Based on earlier mouse experiments, an intravenous tail vein injection of 50 mM, 100 μL (0.22 mmol/kg body weight) R-SG / PBS was found to provide adequate signal strength for in vivo measurements, with an in vivo half-life of approximately 11 minutes. However, to assess the potential toxicity of R-SG, a subset of healthy mice (n=6) were injected with a high concentration R-SG / PBS (100 mM, 100 μL (0.44 mmol/kg body weight)) on day 0, and their body weights measured daily for one week, along with those of an additional 6 control mice that received no R-SG injection.
pHe change during normal tumour growth
Prior to injection of tumour cells (Day 0), C3H HeJ mice (n=6) underwent EPR scanning of the right hind leg. Subsequently, each mouse was injected with suspended serum-free culture medium containing approximately one million squamous carcinoma cells (SCC VII) directly into the right hind leg thigh muscle. For the next 11 days, scanning was performed daily for each mouse, and tumour volume (V) was estimated using linear calipers and the relationship: .
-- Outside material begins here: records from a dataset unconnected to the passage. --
-- ==== Sys2Proof/Laws/KeptTracker.lean ====
section
/-! SUPPORT. What the operations of the Geometry Tracker leave alone (`Kept`), one lemma each. -/

set_option linter.unreachableTactic false
set_option linter.unusedTactic false

namespace Sys2Proof.Machine

variable {L : Prop} {s0 s : State}

theorem kept_warn (k : WarningKind) (loadId step iter : Nat) (detail : Int) (h : Kept L s0 s) : Kept L s0 (s.warn k loadId step iter detail) := by
  unfold State.warn
  repeat' first
    | with_reducible assumption | with_reducible apply kept_raise | exact fun _ k => k | intro _ | dsimp only
    | split

theorem kept_plainWarning (k : WarningKind) (loadId : Nat) (detail : Int) (h : Kept L s0 s) : Kept L s0 (s.plainWarning k loadId detail) := by
  unfold State.plainWarning
  repeat' first
    | with_reducible assumption | with_reducible apply kept_warn | exact fun _ k => k | intro _ | dsimp only
    | split

theorem kept_loadWarning (k : WarningKind) (detail : Int) (h : Kept L s0 s) : Kept L s0 (s.loadWarning k detail) := by
  unfold State.loadWarning
  repeat' first
    | with_reducible assumption | with_reducible apply kept_warn | with_reducible apply kept_setGt
    | exact fun _ k => k | intro _ | dsimp only | split

theorem kept_warnSaturated (x : Target) (h : Kept L s0 s) : Kept L s0 (s.warnSaturated x) := by
  unfold State.warnSaturated
  repeat' first
    | with_reducible assumption | with_reducible apply kept_loadWarning | exact fun _ k => k | intro _
    | dsimp only | split

theorem kept_openWith (w ls : Nat) (q : Fin 4) (hh : Option Nat) (h : Kept L s0 s) : Kept L s0 (s.openWith w ls q hh) := by
  unfold State.openWith
  repeat' first
    | with_reducible assumption | with_reducible apply kept_setGt | exact fun _ k => k | intro _ | dsimp only
    | split

theorem kept_endLoad (abandoned : Bool) (areaLeft : Nat) (h : Kept L s0 s) : Kept L s0 (s.endLoad abandoned areaLeft) := by
  unfold State.endLoad
  repeat' first
    | with_reducible assumption | with_reducible apply kept_setGt | with_reducible apply kept_raise
    | exact fun _ k => k | intro _ | dsimp only | split

theorem kept_checkSize (l d : Nat) (h : Kept L s0 s) : Kept L s0 (s.checkSize l d) := by
  unfold State.checkSize
  repeat' first
    | with_reducible assumption | with_reducible apply kept_loadWarning | exact fun _ k => k | intro _
    | dsimp only | split

theorem kept_dispose (d : Disposition) (p : Piece) (h : Kept L s0 s) : Kept L s0 (s.dispose d p) := by
  unfold State.dispose
  repeat' first
    | with_reducible assumption | with_reducible apply kept_checkSize | with_reducible apply kept_setGt
    | exact fun _ k => k | intro _ | dsimp only | split

theorem kept_eject (d : Disposition) (h : Kept L s0 s) : Kept L s0 (s.eject d) := by
  unfold State.eject
  repeat' first
    | with_reducible assumption | with_reducible apply kept_dispose | with_reducible apply kept_endLoad
    | with_reducible apply kept_setGt | exact fun _ k => k | intro _ | dsimp only | split

theorem kept_recallTop (h : Kept L s0 s) : Kept L s0 s.recallTop := by
  unfold State.recallTop
  repeat' first
    | with_reducible assumption | with_reducible apply kept_setGt | exact fun _ k => k | intro _ | dsimp only
    | split

theorem kept_applyTurn (tracked : Bool) (loadId n : Nat) (h : Kept L s0 s) : Kept L s0 (s.applyTurn tracked loadId n) := by
  unfold State.applyTurn
  repeat' first
    | with_reducible assumption | with_reducible apply kept_setGt | exact fun _ k => k | intro _ | dsimp only
    | split

theorem kept_cycleNotice (c : Cycle) (o : Outcome) (strip : Rect) (q : Fin 4) (h : Kept L s0 s) : Kept L s0 (s.cycleNotice c o strip q) := by
  unfold State.cycleNotice
  repeat' first
    | with_reducible assumption | with_reducible apply kept_raise | exact fun _ k => k | intro _ | dsimp only
    | split

theorem kept_warnHeight (t : TableLoad) (m : Nat) (h : Kept L s0 s) : Kept L s0 (s.warnHeight t m) := by
  unfold State.warnHeight
  repeat' first
    | with_reducible assumption | with_reducible apply kept_loadWarning | exact fun _ k => k | intro _
    | dsimp only | split

theorem kept_cutStrip (t : TableLoad) (c : Cycle) (h : Kept L s0 s) : Kept L s0 (s.cutStrip t c) := by
  unfold State.cutStrip
  repeat' first
    | with_reducible assumption | with_reducible apply kept_warnHeight | with_reducible apply kept_dispose
    | with_reducible apply kept_cycleNotice | with_reducible apply kept_setGt | exact fun _ k => k | intro _
    | dsimp only | split

theorem kept_applyCut (c : Cycle) (h : Kept L s0 s) : Kept L s0 (s.applyCut c) := by
  unfold State.applyCut
  repeat' first
    | with_reducible assumption | with_reducible apply kept_cutStrip | with_reducible apply kept_cycleNotice
    | exact fun _ k => k | intro _ | dsimp only | split

theorem kept_applyAborted (c : Cycle) (h : Kept L s0 s) : Kept L s0 (s.applyAborted c) := by
  unfold State.applyAborted
  repeat' first
    | with_reducible assumption | with_reducible apply kept_loadWarning
    | with_reducible apply kept_cycleNotice | with_reducible apply kept_setGt | exact fun _ k => k | intro _
    | dsimp only | split

theorem kept_decideTrackQuery (body : List Byte) (h : Kept L s0 s) : Kept L s0 (decideTrackQuery body s).1 := by
  unfold decideTrackQuery
  try dsimp only [refuse, take]
  repeat' first
    | with_reducible assumption | exact fun _ k => k | intro _ | dsimp only | split

theorem kept_decideTrackDeclare (body : List Byte) (h : Kept L s0 s) : Kept L s0 (decideTrackDeclare body s).1 := by
  unfold decideTrackDeclare
  try dsimp only [refuse, take]
  repeat' first
    | with_reducible assumption | with_reducible apply kept_openWith | exact fun _ k => k | intro _
    | dsimp only | split

theorem kept_decideTrackClear (h : Kept L s0 s) : Kept L s0 (decideTrackClear s).1 := by
  unfold decideTrackClear
  try dsimp only [refuse, take]
  repeat' first
    | with_reducible assumption | with_reducible apply kept_endLoad | with_reducible apply kept_setGt
    | exact fun _ k => k | intro _ | dsimp only | split

end Sys2Proof.Machine
end

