-- ==== Sys2Proof/Tests/Slice0.lean ====
section
/-! SUPPORT. Our own tests of the model on the spec's examples, the smoke test of WellFormed, and a witness for the
hypotheses of every statement. -/

namespace Sys2Proof.Tests

open Sys2Proof.Machine

/-! ### Well-formed commands -/

theorem test_wellFormed_platform : (Instr.overtravel { Lines.atRest with platform := 13001 }).wellFormed = false := by
  decide

theorem test_wellFormed_encoder : (Instr.overtravel { Lines.atRest with encoder := -2 ^ 29 }).wellFormed = false := by
  decide

theorem test_wellFormed_clampHeight :
    (Instr.overtravel { Lines.atRest with clampHeight := 2 ^ 15 }).wellFormed = false := by decide

theorem test_wellFormed_body : (Instr.hold Lines.atRest 0 (List.replicate 241 0)).wellFormed = false := by
  decide +kernel

theorem test_wellFormed_unknown_kind : (Instr.unknownRequest Lines.atRest 0x12 0 []).wellFormed = false := by decide

theorem test_wellFormed_locate_by_label : (Instr.locate Lines.atRest 0 [1, 0, 0, 1, 0, 0]).wellFormed = false := by
  decide

theorem test_wellFormed_lag : (Instr.followingError Lines.atRest 100).wellFormed = false := by decide

theorem test_wellFormed_discard : (Instr.jogStart Lines.atRest 0 [1]).wellFormed = false := by decide

theorem test_wellFormed_order :
    (Instr.safetyChannelChange Lines.atRest .rearGuard .a true 0 [.gauge, .gauge]).wellFormed = false := by decide

theorem test_wellFormed_accepts :
    (Instr.select Lines.atRest 0 [12]).wellFormed = true ∧
      (Instr.safetyChannelChange Lines.atRest .rearGuard .a true 0 [.gauge, .cutStation]).wellFormed = true := by decide

/-! ### The spec's examples -/

/-- R1: the check of the nine characters "123456789" is 29B1h. -/
theorem test_crc : crc [0x31, 0x32, 0x33, 0x34, 0x35, 0x36, 0x37, 0x38, 0x39] = 0x29B1 := by decide +kernel

/-- Table 32: products divided by 1000, halves away from zero, brought within 50. -/
theorem test_compensation :
    [10488, 5500, -10500, -500, 499, 66000, -52000].map (fun p => saturate (roundThousandth p)) =
      [10, 6, -11, -1, 0, 50, -50] := by decide

/-- Table 33, row 6: at q = 2 the trim of 600 comes off y = 89400. -/
theorem test_strip :
    (Rect.mk 0 67200 64000 22800).strip 2 600 = ⟨0, 89400, 64000, 600⟩ ∧
      (Rect.mk 0 67200 64000 22800).remainder 2 600 = ⟨0, 67200, 64000, 22200⟩ := by decide

/-- Table 56: the record of rows 2, 6, 8, 10 and 11. -/
theorem test_pile_record :
    ((((Pile.mk 64000 90000 2620 2620 0 0 0).takeOff 1746).takeOff 1750).takeOff 875).takeOff 0 =
        ⟨64000, 90000, 2620, 0, 2624, 4, 3⟩ ∧
      (Pile.mk 64000 90000 2620 2620 0 0 0).takeOffHeight 1746 = .known 874 ∧
      (Pile.mk 64000 90000 2620 1746 874 0 1).takeOffHeight 1750 = .unknown := by decide

/-- The bytes of the example's requests in Table 64, rows 2 and 6, and their replies. -/
theorem test_setting_write :
    (decideSettingWrite [1, 20, 0, 0, 0] State.reset).2 = [0x01, 1, 50, 0, 0, 0] ∧
      (decideSettingWrite [10, 1, 2, 0, 0] State.reset).2 = [0x00, 10, 1, 2, 0, 0] := by decide

/-- Table 64, row 10: the reply of SETTING_READ 1 with 50 stored. -/
theorem test_setting_read :
    (decideSettingRead [1] (decideSettingWrite [1, 20, 0, 0, 0] State.reset).1).2 =
      [0x00, 1, 50, 0, 0, 0, 50, 0, 0, 0, 0xE8, 3, 0, 0, 0x2C, 1, 0, 0] := by decide

/-- Section 2.4: a labelled step and a repeated cut take 2 units, any other step 1 (R18). -/
theorem test_units :
    (StepRec.mk .cut 0 .aside .abs 3 67200 22200).units = 2 ∧ (StepRec.mk .recall 100 .waste .abs 1 0 0).units = 2 ∧
      (StepRec.mk .cut 0 .waste .trim 1 1000 0).units = 1 := by decide

/-- After reset the emergency-stop latch is set, so a GAUGE_REFERENCE is refused SAFETY_BLOCKED (R98, R164). -/
theorem test_reset_latched : (decideGaugeReference State.reset).2 = [0x0C] := by decide

/-- The first step of a waiting HOLD after reset answers BAD_STATE (R84). -/
theorem test_step_runs_hold :
    (match step (State.reset.setPending [.hold Lines.atRest 7 []]) with
      | .next t => t.li.queue.map Queued.reply
      | _ => []) = [some ⟨0x92, 7, [0x04]⟩] := by decide +kernel

/-- A machine at rest with a request in hand is quiet, so the second half of `Decides` and `Becomes` applies. -/
theorem test_quiet :
    State.reset.quiet = true ∧ (State.reset.hearing (.hold Lines.atRest 7 [])).quiet = true ∧
      (State.reset.sample { Lines.atRest with park := false }).quiet = true := by decide

/-! ### Witnesses: states to state them in -/

/-- A header with no part. -/
def plain : Header := ⟨[], none, none, none, none⟩

/-- A step of a kind with one count. -/
def stepOf (k : StepKind) : StepRec :=
  ⟨k, 0, .waste, .abs, 1, if k = .cut then 50000 else if k = .turn then 1 else 0, 0⟩

/-- A labelled CUT of two iterations. -/
def twice : StepRec := ⟨.cut, 7, .waste, .abs, 2, 50000, 1000⟩

/-- Program 5: one step of each kind; 6 links to 5, 8 to the incomplete 7. -/
def store : Store :=
  { State.reset.ps with
    programs :=
      [(5, ⟨plain, [twice, stepOf .load, stepOf .turn, stepOf .eject, stepOf .recall, stepOf .pause], true⟩),
        (6, ⟨{ plain with link := some 5 }, [stepOf .cut], true⟩), (7, ⟨plain, [stepOf .cut], false⟩),
        (8, ⟨{ plain with link := some 7 }, [stepOf .cut], true⟩)] }

/-- A machine at work: the store above, the latch acknowledged, the gauge referenced at 60000, the pump READY. -/
def base : State :=
  (((State.reset.setPs store).setSm { State.reset.sm with estopLatch := false }).setBg
    { State.reset.bg with state := .standing, referenced := true, actual := 60000 }).setHs
    { State.reset.hs with pump := .ready, contactor := true }

/-- A table load of 72000 by 52000 with a height. -/
def sheet : TableLoad := ⟨1, ⟨0, 0, 72000, 52000⟩, 0, some 900, false⟩

/-- `base` with the sheet on the table and its load open. -/
def loaded : State :=
  base.setGt { base.gt with table := some sheet, openLoad := some ⟨1, 72000, 52000, 0, 0, 0, [], 0⟩, nextId := 2 }

/-- A piece of 100 by 200. -/
def piece : Piece := ⟨⟨0, 0, 100, 200⟩, 0, none, 1⟩

/-- The Runner in a state of program 5, at a step and in a phase. -/
def runAt (s : State) (x : RunState) (step : Nat) (p : Phase) : State :=
  s.setPr { s.pr with state := x, program := 5, step := step, phase := p }

/-- A tracked cycle of the sheet by an issuer. -/
def cycle (who : CycleIssuer) : Cycle where
  issuer := who
  tracked := true
  nominal := 50000
  comp := 0
  target := 50000
  draw := 0
  heightUsed := some 900
  disposition := .waste
  step := 0
  iter := 0
  loadId := 1
  measured := some 880
  leftTop := true
  mark := .clean

/-- The station in a state with a cycle. -/
def cutAt (s : State) (x : CutState) (c : Option Cycle) : State := s.setCs { s.cs with state := x, cycle := c }

/-- A turn of an issuer, one quarter of two made. -/
def turn (who : TurnIssuer) : TurnRec := ⟨who, true, 1, 2, 1, 74000, none⟩

/-- The turner in a state with a record. -/
def turnerAt (s : State) (x : TurnerState) (r : Option TurnRec) : State := s.setPt { s.pt with state := x, record := r }

/-- A gauge move of an issuer. -/
def move (who : MoveIssuer) (kind : MoveKind) (plan : List Segment) : Move := ⟨who, kind, plan, false, 50000⟩

/-- The gauge in a state with a move and a dwell. -/
def gaugeAt (s : State) (x : GaugeState) (v : Option Move) (dwell : Option Nat) : State :=
  s.setBg { s.bg with state := x, move := v, dwell := dwell }

/-- The lift in a state, raising what. -/
def liftAt (s : State) (x : LiftState) (r : Option RaiseKind) : State := s.setPl { s.pl with state := x, raising := r }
pH response to X-ray irradiation
In a separate experiment, C3H HeJ mice (n=6) were injected with an equivalent squamous cell solution, and were monitored until a maximum tumour dimension of approximately 20 mm was observed. At this time, mice underwent an initial EPR scan (Day X), and were subsequently exposed to 10 Gy of X-rays to the tumour-bearing thigh only. EPR measurements were then performed daily for an additional one-week period.
For irradiation of transplanted tumors, anesthetized mice were shielded with lead panels, except for the tumor-bearing thigh. X-irradiation was performed with a Shimadzu PANTAK HF-350 X-ray generator with a 0.5 mm Al + 0.5 mm Cu filter at a dose rate of 0.85 Gy/min at 200 kVp, 20 mA.
Statistical analysis
Accuracy of pHe measurements was defined as EPR-based pHe value minus electrode-based pHe value. Additionally, Pearson product-moment correlation coefficient r was obtained between pHe values measured with EPR and those obtained via electrode. The precision of measurements was calculated as the average of the standard deviation of repeat measurements.
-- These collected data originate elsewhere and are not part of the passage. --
/-- Tier 3. While the Cutoff Unit is TRIPPED, no cut-enabled line is DRIVEN, and while it is ARMED no line is CUT
(R137, R141); the two lines of a COMPLEMENT pair keep one owner, one drive state and one cut-enable (R115, R123). -/
def Obligations.EveryStepKeepsCutLinesSafe : Prop :=
  ∀ s t : State, s.linesSound → s.cutoffSound → step s = .next t → t.linesSound ∧ t.cutoffSound

/-- Tier 3. The lines of a COMPLEMENT pair are never both at their active level: the pair state that fixes the levels,
and the dead-time record that goes with it, stand exactly while the pair is DRIVEN (R114, R126). -/
def Obligations.EveryStepKeepsComplementaryPairs : Prop :=
  (∀ s t : State, s.linesSound → s.cutoffSound → s.pairsSound → step s = .next t → t.pairsSound) ∧
    ∀ (s : State) (p : PairIx), s.linesSound → s.pairsSound → s.complement p = true →
      (s.line (lineA p)).drive ≠ .cut →
      ¬(s.electrical (lineA p) = (s.line (lineA p)).pinLevel true ∧
        s.electrical (lineB p) = (s.line (lineB p)).pinLevel true)

/-- Tier 3. Every action record that targets an output line targets a DRIVEN line of the record's owner (R109). -/
def Obligations.EveryStepKeepsRecordsOnDrivenLines : Prop :=
  ∀ s t : State, s.linesSound → s.cutoffSound → s.recordsSound → step s = .next t → t.recordsSound

/-- Tier 3. Every awaiting set is a subset of its destination set, contains no DETACHED master, and is non-empty only
on a level entry, which is IN_SERVICE exactly then (R36, R37). -/
def Obligations.EveryStepKeepsAwaitingSets : Prop :=
  ∀ s t : State, s.entriesSound → step s = .next t → t.entriesSound

/-- Tier 2. A master that holds the supervisor role keeps it until device reset (R146), and a label once written stays
until then (R154). -/
def Obligations.SupervisorAndLabelLastUntilReset : Prop :=
  ∀ (i : Instr) (s t : State), i ≠ .deviceReset → exec i s = .next t →
    (∀ m, s.supervisor = some m → t.supervisor = some m) ∧ ∀ l, s.label = some l → t.label = some l

/-- Tier 2. Reading a command's own request gives the command back, with every field at every value its bytes can hold;
the request is a frame the port takes as valid (R158, R171, R173, R177 to R179). -/
def Obligations.RequestsDecodeToTheirCommands : Prop :=
  ∀ (i : Instr) (m : Master) (code : Byte) (payload : List Byte), encodeRequest i = some (m, code, payload) →
    decodeRequest m code payload = some i ∧ commandLength code = some payload.length ∧ code ≠ 0x80#8 ∧
      frameProblem (requestFrameBytes code payload) = none ∧
      framePayload (requestFrameBytes code payload) = payload

/-- Tier 2. A valid frame is its command in two steps: where master m's command i is admitted at a port that is
executing nothing, the end of its request frame hands it on, and the step that then carries it out leaves what the
command's own row leaves (R159, R160; log 2). The chip-select period is one that RESET has not cut. -/
def Obligations.RequestFrameThenExecutionIsTheCommand : Prop :=
  ∀ (i : Instr) (m : Master) (code : Byte) (payload : List Byte) (s : State),
    encodeRequest i = some (m, code, payload) → s.resetHeld = false → (s.port m).stale = false →
    (s.port m).execution = none → (s.port m).state ≠ .executing → admission i (s.attachment m) = none →
    ∃ u, exec (.requestFrame m (requestFrameBytes code payload)) s = .next u ∧
      (u.port m).execution = some (.taken i) ∧ exec i u = exec i s
end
Analysis of mouse body weight as an indicator of potential R-SG toxicity was performed using repeated 2-Way ANOVA (SPSS v20.1) based on calculated sample size (G*Power v3.1.7) (23) of R-SG injected mice and control mice. In assessing the significance of pHe changes during normal tumour growth, as well as in response to X-ray irradiation, the student t-test was used to compare the initial pHe measurements (pHe values before tumor cell implantation (Day 0) and / or before X-ray irradiation to tumour (Day X) with measurements on subsequent days (Day N). A statistical significance level of p < 0.05 was used for all statistical testing in this article.
RESULTS
Figure 2 shows the relation between the measured HFC values and pH values measured with the pH electrode meter. This titration curve was used as a calibration curve to convert the HFC values of R-SG to pH values. Measurement of pH phantoms across the range of 5.55 to 7.92 pH using both EPR spectroscopy and pH electrode, showed high linear correlation, with a calculated Pearson product-moment correlation coefficient r of 0.9992 (n=9) (Fig. 3). We found EPR based measurements were accurate to within 0.1 pH units in the range of 5.55 to 7.92, with an average precision of 0.012 pH units, based on the a standard deviation of repeat measures. At marginal pH values (4.90 and 8.89), the differences of EPR-based and electrode-based pHe values were greater than 0.1 pH units, due to the non-linearity of the pH / HFC calibration curve at the upper and lower extremes (Fig. 2).
High concentration R-SG / PBS injection in a subset of healthy mice to assess R-SG toxicity, resulted in zero mortality rates. Repeated 2-Way ANOVA of daily body weight for R-SG and control mice demonstrated no-significant change in mice body weight between the two groups (F = 0.59, p = 0.46). However, a trend toward interaction was observed between the two groups and time (F = 2.13, p = 0.051). The relationship between pHe and tumour volume is presented in Fig. 4, whereby an approximately linear daily increase in volume corresponded with an initial increase in pHe on day 1, and a subsequent decrease thereafter. Independent Student t-tests of pHe data before squamous cell implantation (Day 0), with those of Day N, revealed statistical significance for each day after Day 6.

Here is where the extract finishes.